▶ [Task statement] In this exercise, set down every entry that follows exactly as it appears.

▶ [Extracted material]

-- ==== Sys2Proof/Machine/Operands.lean ====
section
/-! DEFINITION. The register file: the map from indices to registers, their access classes, and the one accessor that reads and the one that writes a register (10_state.md R21 to R31, R48). -/

namespace Sys2Proof.Machine

/-- The index of a register (10_state.md R23). -/
def regIndex : Reg → Nat
  | .id => 0x00
  | .ctrl => 0x01
  | .status => 0x02
  | .cmd => 0x03
  | .cause => 0x04
  | .info0 => 0x05
  | .info1 => 0x06
  | .res0 => 0x07
  | .res1 => 0x08
  | .src => 0x09
  | .dst => 0x0A
  | .len => 0x0B
  | .adst => 0x0C
  | .lcgA => 0x10
  | .lcgB => 0x11
  | .lcgM => 0x12
  | .lcgS => 0x13
  | .bbsP => 0x18
  | .bbsQ => 0x19
  | .bbsN => 0x1A
  | .bbsX => 0x1B
  | .bbsSeed => 0x1C
  | .mxBase => 0x20
  | .mxExp => 0x21
  | .mxMod => 0x22
  | .pgMaxIter => 0x23

/-- The registers of the map, in the order of their indices (10_state.md R23). -/
def allRegs : List Reg :=
  [.id, .ctrl, .status, .cmd, .cause, .info0, .info1, .res0, .res1, .src, .dst, .len, .adst, .lcgA, .lcgB, .lcgM, .lcgS,
    .bbsP, .bbsQ, .bbsN, .bbsX, .bbsSeed, .mxBase, .mxExp, .mxMod, .pgMaxIter]

/-- The register at an index, none where the index is unmapped (10_state.md R22, R23). -/
def regAt (index : Byte) : Option Reg := allRegs.find? fun r => regIndex r == index.toNat

/-- The access class of a register (10_state.md R23, R24, R31). -/
def regAccess : Reg → Access
  | .id => .readOnly
  | .ctrl => .control
  | .status => .writeOneToClear
  | .cmd => .command
  | .cause => .readOnly
  | .info0 => .readOnly
  | .info1 => .readOnly
  | .res0 => .readOnly
  | .res1 => .readOnly
  | .src => .operand
  | .dst => .operand
  | .len => .operand
  | .adst => .operand
  | .lcgA => .operand
  | .lcgB => .operand
  | .lcgM => .readOnly
  | .lcgS => .operand
  | .bbsP => .operand
  | .bbsQ => .operand
  | .bbsN => .readOnly
  | .bbsX => .readOnly
  | .bbsSeed => .operand
  | .mxBase => .operand
  | .mxExp => .operand
  | .mxMod => .operand
  | .pgMaxIter => .operand

/-- The registers whose read during `Busy` is unspecified (10_state.md R48). -/
def unspecifiedWhileBusy : Reg → Bool
  | .cause => true
  | .info0 => true
  | .info1 => true
  | .res0 => true
  | .res1 => true
  | .lcgS => true
  | .bbsN => true
  | .bbsX => true
  | .id => false
  | .ctrl => false
  | .status => false
  | .cmd => false
  | .src => false
  | .dst => false
  | .len => false
  | .adst => false
  | .lcgA => false
  | .lcgB => false
  | .lcgM => false
  | .bbsP => false
  | .bbsQ => false
  | .bbsSeed => false
  | .mxBase => false
  | .mxExp => false
  | .mxMod => false
  | .pgMaxIter => false

/-- `x[NAME]`: the value a register holds (00_scope.md R10). -/
def State.reg (s : State) : Reg → Word
  | .id => Config.idValue
  | .ctrl => s.ctrlWord
  | .status => s.statusWord
  | .cmd => s.cmd
  | .cause => BitVec.ofNat 64 s.cause.code
  | .info0 => s.info0
  | .info1 => s.info1
  | .res0 => s.res0
  | .res1 => s.res1
  | .src => s.src
  | .dst => s.dst
  | .len => s.len
  | .adst => s.adst
  | .lcgA => s.lcgA
  | .lcgB => s.lcgB
  | .lcgM => BitVec.ofNat 64 Config.lcgMod
  | .lcgS => s.lcgS.setWidth 64
  | .bbsP => s.bbsP
  | .bbsQ => s.bbsQ
  | .bbsN => s.bbsN
  | .bbsX => s.bbsX
  | .bbsSeed => s.bbsSeed
  | .mxBase => s.mxBase
  | .mxExp => s.mxExp
  | .mxMod => s.mxMod
  | .pgMaxIter => s.pgMaxIter

/-- The write of an operand register in phase `Idle` (10_state.md R31), with the WARL rule of `LCG_S` (R27: it stores
`v mod 2^20`). A register of another class holds what it held. -/
def writeOperand (r : Reg) (v : Word) (s : State) : State :=
  match r with
  | .src => { s with src := v }
  | .dst => { s with dst := v }
  | .len => { s with len := v }
  | .adst => { s with adst := v }
  | .lcgA => { s with lcgA := v }
  | .lcgB => { s with lcgB := v }
  | .lcgS => { s with lcgS := v.setWidth 20 }
  | .bbsP => { s with bbsP := v }
  | .bbsQ => { s with bbsQ := v }
  | .bbsSeed => { s with bbsSeed := v }
  | .mxBase => { s with mxBase := v }
  | .mxExp => { s with mxExp := v }
  | .mxMod => { s with mxMod := v }
  | .pgMaxIter => { s with pgMaxIter := v }
  | .id => s
  | .ctrl => s
  | .status => s
  | .cmd => s
  | .cause => s
  | .info0 => s
  | .info1 => s
  | .res0 => s
  | .res1 => s
  | .lcgM => s
  | .bbsN => s
  | .bbsX => s

/-- `RegWrite(0x03, v)` of 10_state.md R29: accepted in phase `Idle` with `ERR` = 0, otherwise dropped. -/
def issue (v : Word) (s : State) : State := if s.busy || s.err then dropWrite s else accept v s

/-- `RegWrite(index, v)` of 10_state.md R22 to R31. -/
def regWrite (index : Byte) (v : Word) (s : State) : State :=
  match regAt index with
  | none => s
  | some r =>
    match regAccess r with
    | .readOnly => s
    | .control => writeCtrl v s
    | .writeOneToClear => clearStatus v s
    | .command => issue v s
    | .operand => if s.busy then dropWrite s else writeOperand r v s

/-- An unspecified read during `Busy` (10_state.md R48, 20_memory.md R73): a free value, another for each read (log entry 6). -/
def unspecifiedRead (s : State) : Word × State :=
  (Config.freeRead s.busyReads, { s with busyReads := s.busyReads + 1 })

/-- `RegRead(index)` of 10_state.md R22, R48. -/
def regRead (index : Byte) (s : State) : Word × State :=
  match regAt index with
  | none => (0#64, s)
  | some r => if s.busy && unspecifiedWhileBusy r then unspecifiedRead s else (s.reg r, s)

end Sys2Proof.Machine
end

▶ [Problem solution]
-- ==== Sys2Proof/Machine/Operands.lean ====
section
/-! DEFINITION. The register file: the map from indices to registers, their access classes, and the one accessor that reads and the one that writes a register (10_state.md R21 to R31, R48). -/

namespace Sys2Proof.Machine

/-- The index of a register (10_state.md R23). -/
def regIndex : Reg → Nat
  | .id => 0x00
  | .ctrl => 0x01
  | .status => 0x02
  | .cmd => 0x03
  | .cause => 0x04
  | .info0 => 0x05
  | .info1 => 0x06
  | .res0 => 0x07
  | .res1 => 0x08
  | .src => 0x09
  | .dst => 0x0A
  | .len => 0x0B
  | .adst => 0x0C
  | .lcgA => 0x10
  | .lcgB => 0x11
  | .lcgM => 0x12
  | .lcgS => 0x13
  | .bbsP => 0x18
  | .bbsQ => 0x19
  | .bbsN => 0x1A
  | .bbsX => 0x1B
  | .bbsSeed => 0x1C
  | .mxBase => 0x20
  | .mxExp => 0x21
  | .mxMod => 0x22
  | .pgMaxIter => 0x23

/-- The registers of the map, in the order of their indices (10_state.md R23). -/
def allRegs : List Reg :=
  [.id, .ctrl, .status, .cmd, .cause, .info0, .info1, .res0, .res1, .src, .dst, .len, .adst, .lcgA, .lcgB, .lcgM, .lcgS,
    .bbsP, .bbsQ, .bbsN, .bbsX, .bbsSeed, .mxBase, .mxExp, .mxMod, .pgMaxIter]

/-- The register at an index, none where the index is unmapped (10_state.md R22, R23). -/
def regAt (index : Byte) : Option Reg := allRegs.find? fun r => regIndex r == index.toNat

/-- The access class of a register (10_state.md R23, R24, R31). -/
def regAccess : Reg → Access
  | .id => .readOnly
  | .ctrl => .control
  | .status => .writeOneToClear
  | .cmd => .command
  | .cause => .readOnly
  | .info0 => .readOnly
  | .info1 => .readOnly
  | .res0 => .readOnly
  | .res1 => .readOnly
  | .src => .operand
  | .dst => .operand
  | .len => .operand
  | .adst => .operand
  | .lcgA => .operand
  | .lcgB => .operand
  | .lcgM => .readOnly
  | .lcgS => .operand
  | .bbsP => .operand
  | .bbsQ => .operand
  | .bbsN => .readOnly
  | .bbsX => .readOnly
  | .bbsSeed => .operand
  | .mxBase => .operand
  | .mxExp => .operand
  | .mxMod => .operand
  | .pgMaxIter => .operand

/-- The registers whose read during `Busy` is unspecified (10_state.md R48). -/
def unspecifiedWhileBusy : Reg → Bool
  | .cause => true
  | .info0 => true
  | .info1 => true
  | .res0 => true
  | .res1 => true
  | .lcgS => true
  | .bbsN => true
  | .bbsX => true
  | .id => false
  | .ctrl => false
  | .status => false
  | .cmd => false
  | .src => false
  | .dst => false
  | .len => false
  | .adst => false
  | .lcgA => false
  | .lcgB => false
  | .lcgM => false
  | .bbsP => false
  | .bbsQ => false
  | .bbsSeed => false
  | .mxBase => false
  | .mxExp => false
  | .mxMod => false
  | .pgMaxIter => false

/-- `x[NAME]`: the value a register holds (00_scope.md R10). -/
def State.reg (s : State) : Reg → Word
  | .id => Config.idValue
  | .ctrl => s.ctrlWord
  | .status => s.statusWord
  | .cmd => s.cmd
  | .cause => BitVec.ofNat 64 s.cause.code
  | .info0 => s.info0
  | .info1 => s.info1
  | .res0 => s.res0
  | .res1 => s.res1
  | .src => s.src
  | .dst => s.dst
  | .len => s.len
  | .adst => s.adst
  | .lcgA => s.lcgA
  | .lcgB => s.lcgB
  | .lcgM => BitVec.ofNat 64 Config.lcgMod
  | .lcgS => s.lcgS.setWidth 64
  | .bbsP => s.bbsP
  | .bbsQ => s.bbsQ
  | .bbsN => s.bbsN
  | .bbsX => s.bbsX
  | .bbsSeed => s.bbsSeed
  | .mxBase => s.mxBase
  | .mxExp => s.mxExp
  | .mxMod => s.mxMod
  | .pgMaxIter => s.pgMaxIter

/-- The write of an operand register in phase `Idle` (10_state.md R31), with the WARL rule of `LCG_S` (R27: it stores
`v mod 2^20`). A register of another class holds what it held. -/
def writeOperand (r : Reg) (v : Word) (s : State) : State :=
  match r with
  | .src => { s with src := v }
  | .dst => { s with dst := v }
  | .len => { s with len := v }
  | .adst => { s with adst := v }
  | .lcgA => { s with lcgA := v }
  | .lcgB => { s with lcgB := v }
  | .lcgS => { s with lcgS := v.setWidth 20 }
  | .bbsP => { s with bbsP := v }
  | .bbsQ => { s with bbsQ := v }
  | .bbsSeed => { s with bbsSeed := v }
  | .mxBase => { s with mxBase := v }
  | .mxExp => { s with mxExp := v }
  | .mxMod => { s with mxMod := v }
  | .pgMaxIter => { s with pgMaxIter := v }
  | .id => s
  | .ctrl => s
  | .status => s
  | .cmd => s
  | .cause => s
  | .info0 => s
  | .info1 => s
  | .res0 => s
  | .res1 => s
  | .lcgM => s
  | .bbsN => s
  | .bbsX => s

/-- `RegWrite(0x03, v)` of 10_state.md R29: accepted in phase `Idle` with `ERR` = 0, otherwise dropped. -/
def issue (v : Word) (s : State) : State := if s.busy || s.err then dropWrite s else accept v s

/-- `RegWrite(index, v)` of 10_state.md R22 to R31. -/
def regWrite (index : Byte) (v : Word) (s : State) : State :=
  match regAt index with
  | none => s
  | some r =>
    match regAccess r with
    | .readOnly => s
    | .control => writeCtrl v s
    | .writeOneToClear => clearStatus v s
    | .command => issue v s
    | .operand => if s.busy then dropWrite s else writeOperand r v s

/-- An unspecified read during `Busy` (10_state.md R48, 20_memory.md R73): a free value, another for each read (log entry 6). -/
def unspecifiedRead (s : State) : Word × State :=
  (Config.freeRead s.busyReads, { s with busyReads := s.busyReads + 1 })

/-- `RegRead(index)` of 10_state.md R22, R48. -/
def regRead (index : Byte) (s : State) : Word × State :=
  match regAt index with
  | none => (0#64, s)
  | some r => if s.busy && unspecifiedWhileBusy r then unspecifiedRead s else (s.reg r, s)

end Sys2Proof.Machine
end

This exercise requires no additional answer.